A large part of the blame for today’s situation also lies with the Department of Justice, which is charged in the ADA with the obligation to provide assistance for business, but devotes most of its resources to litigation. As I have noted before, the assistance materials provided by DOJ are either written only for experts or buried within its website among a mass of out-of-date and often contradictory guidances and brochures. The Department itself is incompetent to regulate changing technologies, with the result that web access regulations announced in 2010 will not be promulgated before 2018, by which time they will almost certainly already be out of date. That delay has spawned an entire new kind of abusive ADA litigation as serial plaintiffs sue businesses for failing to comply with a regulatory standard that doesn’t even exist. DOJ’s preference for punishment over education is the primary reason so many small businesses today remain ignorant of their ADA obligations.

Finally, both the business community and advocacy groups seem incapable of recognizing their own responsibility for serial litigation. In dozens of newspaper and television stories business representatives complain about serial litigation without acknowledging that local chambers of commerce and similar business groups do little to help their members comply with the ADA. Advocacy groups, for their part, often refuse to criticize even the most abusive kinds of litigation, taking the position that every ADA plaintiff must be on the side of the angels. because every ADA defendant is in league with the devil.

Congress has responded to each wave of publicity about serial lawsuits with the same solution – a pre-suit notice requirement. This does nothing but change the point at which businesses are attacked. In the realm of web accessibility claims at least one law firm always sends a pre-suit notice, but is nonetheless able to extract significant settlement payments because of the threat of litigation. This is also common with some plaintiff’s lawyers handling ordinary accessibilty cases. The economics of dealing with a demand are not much different than those of dealing with a lawsuit – a business that won’t pay up ends up spending a larger sum on its own lawyers. Either ways legal fees divert money away from improving accessibility.

This is the key point. Pre-suit notice will not solve the ADA litigation crisis because it does nothing to improve accessibility or compliance with the ADA.  If Congress wants to act, it must combine litigation reform with money to improve accessibility. It should:

  • Require real injury for standing to sue,
  • Make new construction standards a safe harbor, but not a requirement, for “old” construction,
  • Require the Department of Justice to spend money on effective communication with business in preference to merely filing lawsuits, and fund ADA compliance programs that rely on education rather than litigation, and
  • Require DOJ to promptly issue regulations on web accessibility and other new technology issues, and make the issuance of those regulations a pre-requisite to lawsuits based on the absence of such technology.

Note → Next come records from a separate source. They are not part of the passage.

theorem dec_E1 (d a b : Byte) :
    decode [0xE1#8, d, a, b] = (checked (clear a 0xF0 && clear d 0xF0) (.cder b (a.extractLsb' 0 4) (d.extractLsb' 0 4))) := rfl

theorem dec_E3 (d a b : Byte) :
    decode [0xE3#8, d, a, b] = (checked (clear a 0xF0 && clear d 0xF0) (.cbnd b (a.extractLsb' 0 4) (d.extractLsb' 0 4))) := rfl

theorem dec_E5 (d a b : Byte) :
    decode [0xE5#8, d, a, b] = (checked (clear a 0xF0 && clear d 0xF0) (.cperm b (a.extractLsb' 0 4) (d.extractLsb' 0 4))) := rfl

theorem dec_E7 (d a b : Byte) :
    decode [0xE7#8, d, a, b] = (checked (clear d 0xF0) (.cseal b (a.extractLsb' 4 4) (a.extractLsb' 0 4) (d.extractLsb' 0 4))) := rfl

theorem dec_E9 (d a b : Byte) :
    decode [0xE9#8, d, a, b] = (checked (clear b 0xFF && clear d 0xF0) (.cunseal (a.extractLsb' 4 4) (a.extractLsb' 0 4) (d.extractLsb' 0 4))) := rfl

theorem dec_EB (d a b : Byte) :
    decode [0xEB#8, d, a, b] = (checked (clear d 0xFF) (.cget b (a.extractLsb' 4 4) (a.extractLsb' 0 4))) := rfl

theorem dec_ED (d a b : Byte) :
    decode [0xED#8, d, a, b] = (checked (clear b 0xFF && clear a 0xF0 && clear d 0xF0) (.cmov (a.extractLsb' 0 4) (d.extractLsb' 0 4))) := rfl

theorem dec_half (m d : Byte) (h : m.getLsbD 0 = false) : decode [m, d] = decode16 m d := by
  show (if m.getLsbD 0 then Decoded.illegal .short else decode16 m d) = decode16 m d
  rw [h]
  rfl

end Sys2Proof.Laws

namespace Sys2Proof.Laws.Encoding

open Sys2Proof Sys2Proof.Machine Sys2Proof.Laws

/-- The word of a well-formed instruction decodes to it. -/
def Statement (i : Instr) : Prop := WellFormed i → decode (encode i) = .instr i
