-- ==== Sys2Proof/Tests/Slice0.lean ====
section
/-! SUPPORT. Tests: ill-formed words, decodings of words written out from the spec, steps on small states, and a state
and operands that meet the hypotheses of each statement. -/

namespace Sys2Proof.Tests

set_option Elab.async false

open Sys2Proof Sys2Proof.Machine Sys2Proof.Safety Sys2Proof.Claims

/-! ### Words -/

/-- One term for each check of R144 on the operands of a word (0x3A is tx, 0x3B st0, 0x3F hid, 0x38 zr, 0x39 rx). -/
theorem test_ill_formed : ∀ i ∈ [Instr.addN 0x80 0x3A 0x80, .addN 0x3A 0x80 0x80, .addN 0x80 0x80 0x3B, .addN 0x80 0x80 0x3F,
    .selN 0x80 0x80 0x3A, .shlRegN 0x80 0x3A, .mulhN 0x3A 0x80, .cmpEqN 0x80 0x3F, .movZxN 0x3A 0x80, .jr 0x80 0x3B,
    .ret 0x3A, .liN 0 0x3F, .jal 0 0x3B, .tstat 0x3B, .shlImmN 0 0x3A 0x80, .extN 0 0x80 0x3B, .tasc 0 0x80 0x3F,
    .insN 0 0x80 0x3A, .bzN 0 0x3A, .dbnzN 0 0x3B, .bEq 0x3A 0x80 0, .bEq 0x80 0x3A 0], ¬WellFormed i := by decide

theorem test_ill_formed_memory : ∀ i ∈ [Instr.ldN 0x80 0x39 0, .ldN 0x3A 0x80 0, .stN 0x80 0x3A 0, .stefN 0x3A 0x80 0,
    .cmldN 0x80 0x39, .cmstN 0x80 0x3A, .ldcap 0x3A 0 0, .stcap 0x3A 0 0, .amoAdd 0x80 0x40 0, .amoAdd 0x80 0xB9 0,
    .amoCas 0x80 0xB8 0, .amoFadd 0x80 0xC0 0, .amoFaddF16 0x80 0x80 0, .amoAddPost 0x80 0x40 0, .lapp 0x80 0xBA 0,
    .amoFaddPost 0x80 0xC0 0, .amoFaddF16Post 0x80 0x80 0, .lmerge 0x39 0, .tenq 0x80 0x80 56, .mig 0x3A,
    .amsg 0x80 0x39 0 0, .hspawn 0x80 0x80 0x3A, .spnext 0x80 0x80 0x3B], ¬WellFormed i := by decide

theorem test_ill_formed_other : ∀ i ∈ [Instr.vadd 0x40 0x40 0x00, .vadd 0x10 0x10 0xB0, .vmin 0x10 0x00 0x00,
    .vabs 0x10 0x00, .vpopc 0x80 0xA0, .vand 0x80 0x80 0xB0, .vshl 0x80 0x80 0xA0, .vcmp 0xA0 0x90 0x80,
    .vcvt 5 0 0x80 0x80, .vcvt 0 1 0x80 0x80, .vred 3 0x80 0x80, .vbcast 0x80 0xB0, .vbcast 0x3A 0x80,
    .visect 0x80 0x80 0x40, .vdot 0xC0 0x00 0x80, .vld 0x80 0xA0 0, .vgat 0x80 0x90 0, .vsct 0xC0 0x80 0, .mclaim 31 0x80,
    .mclaim 32 0x3B, .mfill 0x3A 0x80, .rinv 0x80 0x3A, .cder 0x3A 0 0, .cget 0x80 11 0, .cget 0x3B 0 0, .csrr 8 0x80,
    .csrr 0 0x3F, .csrw 0 0x3A, .csrw 0x208 0x80, .pmOpen, .wake 0], ¬WellFormed i := by decide

/-- A 32-bit and a 16-bit word as memory holds them. -/
def word (w : Nat) : Decoded := decode (toBytes w 4)
def half (w : Nat) : Decoded := decode (toBytes w 2)

/-- R151 to R163: scalar and tree words. -/
theorem test_decode_scalar : word 0x06025001 = .instr (.addN 0x06 0x02 0x50) ∧
    word 0x5C198031 = .instr (.liN 0x5C19 0x80) ∧ word 0x034C8C35 = .instr (.shlImmN 3 0x4C 0x8C) ∧
    half 0x0824 = .instr (.addC 2 1) := by decide +kernel

/-- R164 to R173: branches, links, windows and special registers. -/
theorem test_decode_control : word 0xBFFE0051 = .instr (.dbnzN 0x3FFE 0) ∧ word 0x0004E84D = .instr (.jal 4 0xE8) ∧
    word 0x00E8384F = .instr (.ret 0xE8) ∧ word 0x20202049 = .instr (.win 0x20 0x20 0x20) ∧
    word 0x400140FB = .instr (.csrw 1 0x40) ∧ word 0x050000F1 = .instr (.ecall 5) ∧ word 0x000000F3 = .instr .ebreak ∧
    word 0x000000F5 = .instr .tret ∧ word 0x00000089 = .instr .hexit ∧ word 0x000004F9 = .instr .fenceDomain ∧
    word 0x00C800F7 = .instr (.rinv 0 0xC8) := by decide +kernel

/-- R174 to R190: memory words. -/
theorem test_decode_memory : word 0x4CD81063 = .instr (.ldD 0x4C 0xD8 1) ∧ word 0x40D81067 = .instr (.stD 0x40 0xD8 1) ∧
    word 0x38C81163 = .instr (.ldfeD 0x38 0xC8 1) ∧ word 0x40C80069 = .instr (.cmldN 0x40 0xC8) ∧
    word 0x4004106D = .instr (.ldcap 0x40 4 1) ∧ word 0x50882071 = .instr (.amoAdd 0x50 0x88 2) ∧
    word 0x50882873 = .instr (.amoFaddPost 0x50 0x88 2) ∧ word 0x38882971 = .instr (.amaxRst 0x38 0x88 2) ∧
    word 0x50883075 = .instr (.lapp 0x50 0x88 3) := by decide +kernel

/-- R232 to R249: stage, matrix and engine words. -/
theorem test_decode_units : word 0x3A0008C1 = .instr (.mclaim 58 8) ∧ word 0x000800C3 = .instr (.mrel 8) ∧
    word 0xD89000C5 = .instr (.mfill 0xD8 0x90) ∧ word 0xD89000C7 = .instr (.mscale 0xD8 0x90) ∧
    word 0x010000C9 = .instr (.mmac 1 0) ∧ word 0x00C800CB = .instr (.mmask 0 0xC8) ∧
    word 0x0C0888CD = .instr (.maccRd 0x0C 8 8) ∧ word 0x010000CF = .instr (.maccClr 1) ∧
    word 0x020000D1 = .instr (.msemP 2) ∧ word 0x020000D3 = .instr (.msemV 2) ∧ word 0x008800D5 = .instr (.chadv 0x88) ∧
    word 0x00C800D7 = .instr (.publish 0xC8) := by decide +kernel

/-- R191 to R203 and R205: transactions, harts, capabilities and vectors. -/
theorem test_decode_others : word 0x00040079 = .instr (.tbegin 4) ∧ word 0xFFFC007B = .instr (.orelse 0xFFFC) ∧
    word 0x05000081 = .instr (.tabort 5) ∧ word 0x00008883 = .instr (.tstat 0x88) ∧
    word 0x98908887 = .instr (.hspawn 0x98 0x90 0x88) ∧ word 0x98908885 = .instr (.tenq 0x98 0x90 8) ∧
    word 0x0088008B = .instr (.mig 0x88) ∧ word 0x98908877 = .instr (.spnext 0x98 0x90 0x88) ∧
    word 0x0188008F = .instr (.sbind 1 0x88) ∧ word 0x8100008F = .instr (.sbindOff 1) ∧
    word 0xC8020EE1 = .instr (.cder 0xC8 2 14) ∧
    word 0x82818091 = .instr (.vadd 0x82 0x81 0x80) ∧ word 0x438281AD = .instr (.vcvt 4 3 0x82 0x81) := by decide +kernel

/-! ### States -/

/-- A hart of a name and a mode with full registers, the root capabilities and code at 0x10000. -/
def hart (n : Nat) (m : Mode) : Hart :=
  { Hart.blank (BitVec.ofNat 22 n) 0x10000 m with c := [Cap.root0, Cap.root1] ++ List.replicate 14 Cap.null }

/-- The machine after reset with one hart, which has the turn. -/
def on (h : Hart) : State := { State.reset with me := h, harts := [] }

/-- A kernel hart in slot 0 of cell 0, a user hart, one in a transaction, and harts of the stager and driver cells. -/
def kern : State := on (hart 0 .kernel)
def user : State := on (hart 0 .user)
def firm : State := on (hart 0 .firmware)
def inside : State := on { hart 0 .kernel with
  txn := { Txn.none with id := 7, depth := 1, abortPc := 0x20000, beginPc := 0x10000, gen := 1 } }
def stager : State := on (hart 256 .kernel)
def driver : State := on (hart 272 .kernel)

/-- The translation of the page of the code. -/
def codePage : Mapping :=
  { src := 0, path := 0x10000, depth := 21, limit := 0x10FFF, hole := none, frame := 0x10000, fmt := 0, strip := 0
    shadow := none, pasid := 0 }

/-- Whether a gate is ready does not depend on which instruction it is the gate of. -/
theorem ready_any (i : Instr) (g : Gate) (s : State) (h : Ready g s) : Ready { g with i := i } s := h

/-! ### The machine -/

/-- StepRunsTheDecodedInstruction: a word that is an instruction, one that is none, a choice of the hart, and an event. -/
theorem witness_step : let s := State.reset.withFetchWord 32 0x06025001
    s.choices = [] ∧ turnTo s.me.name.toNat s = s ∧ canIssue s.me s = true ∧ beforeIssue (settled s) = none ∧
    fetch (settled s).me (settled s) = .bytes [0x01, 0x50, 0x02, 0x06] ∧
    decode [0x01, 0x50, 0x02, 0x06] = .instr (.addN 0x06 0x02 0x50) ∧ WellFormed (.addN 0x06 0x02 0x50) := by decide +kernel

theorem witness_step_illegal : let s := State.reset.withFetchWord 32 0x06023B01
    canIssue s.me s = true ∧ beforeIssue (settled s) = none ∧
    fetch (settled s).me (settled s) = .bytes [0x01, 0x3B, 0x02, 0x06] ∧
    decode [0x01, 0x3B, 0x02, 0x06] = .illegal (.forbiddenSpecial 3) := by decide +kernel

theorem witness_step_choices : let s := { State.reset.withFetchWord 32 0x06025001 with choices := [.issue 0] }
    let u := turnTo 0 { s with choices := [] }
    canIssue u.me u = true ∧ beforeIssue (settled u) = none ∧ fetch (settled u).me (settled u) = .bytes [0x01, 0x50, 0x02, 0x06] ∧
    inner (.wake 0) = false := by decide +kernel
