-- ==== Sys2Proof/Word.lean ====
section
/-! DEFINITION. The word types of the block: every value of the spec is unsigned (R12), so each is a plain bit vector. -/

namespace Sys2Proof

/-- A byte of the frame or of the packet buffer (R25). -/
abbrev Byte := BitVec 8

/-- A word of the register space, of `rdata` and of the CRC (R29, R99). -/
abbrev Word := BitVec 16

/-- A host request word `q` (R47). -/
abbrev ReqWord := BitVec 32

/-- A word address of the host register space (R29). -/
abbrev Addr := BitVec 12

/-- A line level, or a one-bit field: `true` is 1 and HIGH, `false` is 0 and LOW (R13, R16, R21). -/
abbrev Level := Bool

end Sys2Proof
end

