/-- R93: when byte 1 completes it is stored and enters the CRC, and the two bytes, high byte first, are compared with
SYNC_WORD: on a mismatch the attempt ends with SYNC_MISMATCH, COUNT 0 and IDX 2. -/
def Obligations.SyncGateChecksTheSyncWord : Prop :=
  ∀ s : State, s.ByteDue → s.fr.idx = 1 →
    ∃ t, tickStep s = .next t ∧ (∀ j, bufRead t j = if j = 1 then s.sampled else bufRead s j) ∧
      t = { s with
        buf := t.buf
        fr := { tmr := BitVec.ofNat 17 s.params.bitTicks, shreg := s.sampled, bitcnt := 0, idx := 2, len := s.fr.len
                crc := crcUpdate s.fr.crc s.sampled }
        fsm := if (bufRead s 0).toNat * 256 + s.sampled.toNat = s.syncWord.toNat then .locked else .idle
        res := if (bufRead s 0).toNat * 256 + s.sampled.toNat = s.syncWord.toNat then s.res
               else { s.res with done := true, result := .syncMismatch, count := 0 } }

/-- R94: when byte 2 completes it is stored, enters the CRC and becomes LEN; above `MAX_DATA_LEN` the attempt ends with
LENGTH_OVERFLOW, COUNT 0 and IDX 3. -/
def Obligations.LengthGateBoundsTheLength : Prop :=
  ∀ s : State, s.ByteDue → s.fr.idx = 2 →
    ∃ t, tickStep s = .next t ∧ (∀ j, bufRead t j = if j = 2 then s.sampled else bufRead s j) ∧
      t = { s with
        buf := t.buf
        fr := { tmr := BitVec.ofNat 17 s.params.bitTicks, shreg := s.sampled, bitcnt := 0, idx := 3, len := s.sampled
                crc := crcUpdate s.fr.crc s.sampled }
        fsm := if s.sampled.toNat ≤ s.params.maxDataLen then .locked else .idle
        res := if s.sampled.toNat ≤ s.params.maxDataLen then s.res
               else { s.res with done := true, result := .lengthOverflow, count := 0 } }

/-- R95, R106: when byte `LEN + 4` completes, the frame is complete: CRC_CALC takes the final CRC, CRC_RX the big-endian
trailer, COUNT `LEN + 5`, and the attempt ends with OK or CRC_MISMATCH as the two agree on all 16 bits. The frame reader keeps
what the last sample left: TMR `BIT_TICKS`, the byte in SHREG, BITCNT 0 (R90, R91). -/
def Obligations.FrameEndComparesTheCrc : Prop :=
  ∀ s : State, s.ByteDue → 3 ≤ s.fr.idx.toNat → s.fr.idx.toNat = s.fr.len.toNat + 4 →
    ∃ t, tickStep s = .next t ∧ (∀ j, bufRead t j = if j = s.fr.len.toNat + 4 then s.sampled else bufRead s j) ∧
      t.fr.idx.toNat = s.fr.len.toNat + 5 ∧ t.res.done = true ∧ t.res.count.toNat = s.fr.len.toNat + 5 ∧
      t.res.crcCalc = (s.fr.crc.reverse ^^^ 0xFFFF) ∧
      t.res.crcRx.toNat = (bufRead s (s.fr.len.toNat + 3)).toNat * 256 + s.sampled.toNat ∧
      t.res.result = (if t.res.crcCalc = t.res.crcRx then .ok else .crcMismatch) ∧
      t = { s with
        buf := t.buf
        fr := { tmr := BitVec.ofNat 17 s.params.bitTicks, shreg := s.sampled, bitcnt := 0, idx := t.fr.idx, len := s.fr.len
                crc := s.fr.crc }
        fsm := .idle
        res := t.res }

/-- R13, R32 (the model's choice, log 6): a completed byte that would fall outside the buffer stops the machine by name,
whatever the host requests. `StepNeverStops` says that a running block never comes to it. -/
def Obligations.ByteOutsideBufferFaults : Prop :=
  ∀ (s : State) (i : Instr), s.fsm = .locked → s.fr.tmr = 1 → s.fr.bitcnt = 7 →
    s.params.maxDataLen + 5 ≤ s.fr.idx.toNat →
    exec i s = .fault .bufWriteOutsideBuffer ∧ quietTick s = .fault .bufWriteOutsideBuffer

/-- The frame of a LOCKED tick (R98, marked as derived, and R110): parameters, configuration, the classifier, the detector, AUX, the ports, and every
byte of the buffer but byte IDX are as before; that byte changes only when the bit timer runs out on an eighth bit. -/
def Obligations.LockedTickFrame : Prop :=
  ∀ s t : State, s.fsm = .locked → tickStep s = .next t →
    t.params = s.params ∧ t.syncWord = s.syncWord ∧ t.pol = s.pol ∧ t.cls = s.cls ∧ t.det = s.det ∧ t.aux = s.aux ∧
      t.rdata = s.rdata ∧ t.inputs = s.inputs ∧ t.tick = s.tick ∧
      (∀ i, (i ≠ s.fr.idx.toNat ∨ s.fr.tmr ≠ 1 ∨ s.fr.bitcnt ≠ 7) → bufRead t i = bufRead s i) ∧
      (t.fsm ≠ .idle → t.res = s.res)

/-! ## The whole block -/

/-- R112: the sequencer's only transitions and their causes; no other exists. START takes IDLE to SEEK; a valid high, expected,
that passes the lock test takes SEEK to LOCKED (R84); the limit reached takes SEEK to IDLE (R88); the sync gate, the length gate
and the end of the frame take LOCKED to IDLE (R93 to R95). -/
def Obligations.OnlyListedTransitions : Prop :=
  ∀ s t : State, step s = .next t →
    (s.pins.rst = true ∧ t.fsm = .idle) ∨
      (s.pins.rst = false ∧
        (t.fsm = s.fsm ∨
          (s.fsm = .idle ∧ t.fsm = .seek ∧ s.pins.reqValid = true ∧ ∃ d, decode s.pins.req = .wrCtrl d ∧ d.getLsbD 0 = true) ∨
          (s.PhaseEnds ∧ s.PhaseValid ∧ s.cls.lvl = true ∧ s.det.expect = true ∧ s.LockTestPasses ∧ t.fsm = .locked) ∨
          (s.fsm = .seek ∧ ¬ s.WithinLimit ∧ t.fsm = .idle ∧ t.res.result = .timeout) ∨
          (s.ByteDue ∧ s.fr.idx = 1 ∧ (bufRead s 0).toNat * 256 + s.sampled.toNat ≠ s.syncWord.toNat ∧ t.fsm = .idle ∧
            t.res.result = .syncMismatch) ∨
          (s.ByteDue ∧ s.fr.idx = 2 ∧ s.params.maxDataLen < s.sampled.toNat ∧ t.fsm = .idle ∧
            t.res.result = .lengthOverflow) ∨
          (s.ByteDue ∧ 3 ≤ s.fr.idx.toNat ∧ s.fr.idx.toNat = s.fr.len.toNat + 4 ∧ t.fsm = .idle ∧
            (t.res.result = .ok ∨ t.res.result = .crcMismatch))))

/-- R147 (marked as derived), R150, R165: once an attempt has finished, the result registers and `done_o` stay as they are until a START is
accepted or reset. -/
def Obligations.ResultStaysUntilStartOrReset : Prop :=
  ∀ s : State, s.fsm = .idle → s.pins.rst = false →
    ¬ (s.pins.reqValid = true ∧ ∃ d, decode s.pins.req = .wrCtrl d ∧ d.getLsbD 0 = true) →
    ∃ t, step s = .next t ∧ t.res = s.res ∧ t.doneO = s.doneO ∧ t.fsm = .idle ∧ t.fr = s.fr ∧
      (∀ i, bufRead t i = bufRead s i)

/-- R166, R167: while busy, SYNC_WORD and POL are constant whatever the host requests, and AUX changes only
by a write to the auxiliary port. -/
def Obligations.ConfigurationIsConstantWhileBusy : Prop :=
  ∀ s t : State, s.fsm ≠ .idle → s.pins.rst = false → step s = .next t →
    t.syncWord = s.syncWord ∧ t.pol = s.pol ∧
      (t.aux ≠ s.aux → s.pins.reqValid = true ∧
        ((∃ d, decode s.pins.req = .wrCrcAuxClr d) ∨ ∃ d, decode s.pins.req = .wrCrcAuxData d))

/-- R25, R142: only the frame reader writes the packet buffer, byte IDX of a running attempt; no request and no reset changes a
byte. -/
def Obligations.OnlyFrameReaderWritesBuffer : Prop :=
  ∀ s t : State, step s = .next t →
    t.params = s.params ∧
      ∀ i, bufRead t i ≠ bufRead s i → s.pins.rst = false ∧ s.fsm = .locked ∧ i = s.fr.idx.toNat

/-- R9, R28: the reset state of every legal elaboration satisfies the invariant, and so does `State.reset`, whose parameters are
the defaults with `MAX_DATA_LEN` free (log 3). -/
def Obligations.ResetStateSatisfiesInvariant : Prop :=
  State.reset.Inv ∧ ∀ p : Params, p.Legal → State.Inv { State.reset with params := p }

/-- R32, R83, R85, R92, R105, R146, R147 (R85 and R147 marked as derived): every step keeps the invariant, from every state that has it: the runs stay in step,
the running CRC is that of the bytes stored, and what a result code records stays true of the buffer and the registers. -/
def Obligations.StepKeepsInvariant : Prop :=
  ∀ s t : State, s.Inv → step s = .next t → t.Inv

/-- R32, R61, R145: no step of a block that satisfies the invariant stops: no request faults, and no byte is ever written
outside the buffer. -/
def Obligations.StepNeverStops : Prop :=
  ∀ s : State, s.Inv → ∃ t, step s = .next t

/-- R161, R168: the block never depends on a buffer byte that the running attempt has not written: two states that differ only
in such bytes (and in the last `rdata`) step to two states that do. -/
def Obligations.StaleBytesNeverMatter : Prop :=
  ∀ s s' t : State, s.SameButStaleBytes s' → step s = .next t → ∃ t', step s' = .next t' ∧ t.SameButStaleBytes t'

/-- R96 (marked as derived): from LOCKED, without reset, the attempt ends with a result, within the samples that are left of
`8 · CAP`, one every `BIT_TICKS` ticks, whatever the line shows and the host requests. -/
def Obligations.LockedAttemptEnds : Prop :=
  ∀ (s : State) (n : Nat), s.Inv → s.fsm = .locked →
    n = s.fr.tmr.toNat +
      (8 * (s.params.maxDataLen + 5 - s.fr.idx.toNat) - s.fr.bitcnt.toNat - 1) * s.params.bitTicks →
    s.NoReset n →
    ∃ k t, 1 ≤ k ∧ k ≤ n ∧ core.run k s = .next t ∧ t.fsm = .idle ∧ t.res.done = true ∧ t.res.result ≠ .none

/-- R95, R97, R174 (test P3 and P4): any payload that fits, framed and sent after lock at the data sample points, is received:
after `OFFSET_TICKS + 8·(N+5)·BIT_TICKS` ticks the buffer holds the frame, COUNT is N + 5, and RESULT is OK or CRC_MISMATCH as
the trailer is the CRC of the rest, whatever the line shows elsewhere and the host requests. (R174 is marked as derived.) -/
def Obligations.FrameIsReceivedAndChecked : Prop :=
  ∀ (s : State) (payload : List Byte) (hi lo c0 c1 : Byte) (body frame : List Byte),
    s.params.Legal → s.JustLocked → payload.length ≤ s.params.maxDataLen → hi ++ lo = s.syncWord →
    body = hi :: lo :: BitVec.ofNat 8 payload.length :: payload → frame = body ++ [c0, c1] → s.LineSends frame →
    s.NoReset (s.params.offsetTicks + 8 * frame.length * s.params.bitTicks) →
    ∃ t, core.run (s.params.offsetTicks + 8 * frame.length * s.params.bitTicks) s = .next t ∧ t.fsm = .idle ∧
      t.res.done = true ∧ t.res.count.toNat = payload.length + 5 ∧ t.res.crcCalc = crc16 body ∧ t.res.crcRx = c0 ++ c1 ∧
      t.res.result = (if crc16 body = c0 ++ c1 then .ok else .crcMismatch) ∧
      ∀ i, i < frame.length → some (bufRead t i) = frame[i]?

Any of these would be far more effective at both cutting down on serial litigation and improving access than any pre-suit notice requirement. We know that litigation is not an effective means to create ADA compliance because the number of suits continues to go up instead of down. We know that the Department of Justice’s efforts to assist business have failed for the same reason.  It is time to abandon a system that has failed and replace it with one that emphasizes education (which requires funding) in preference to litigation.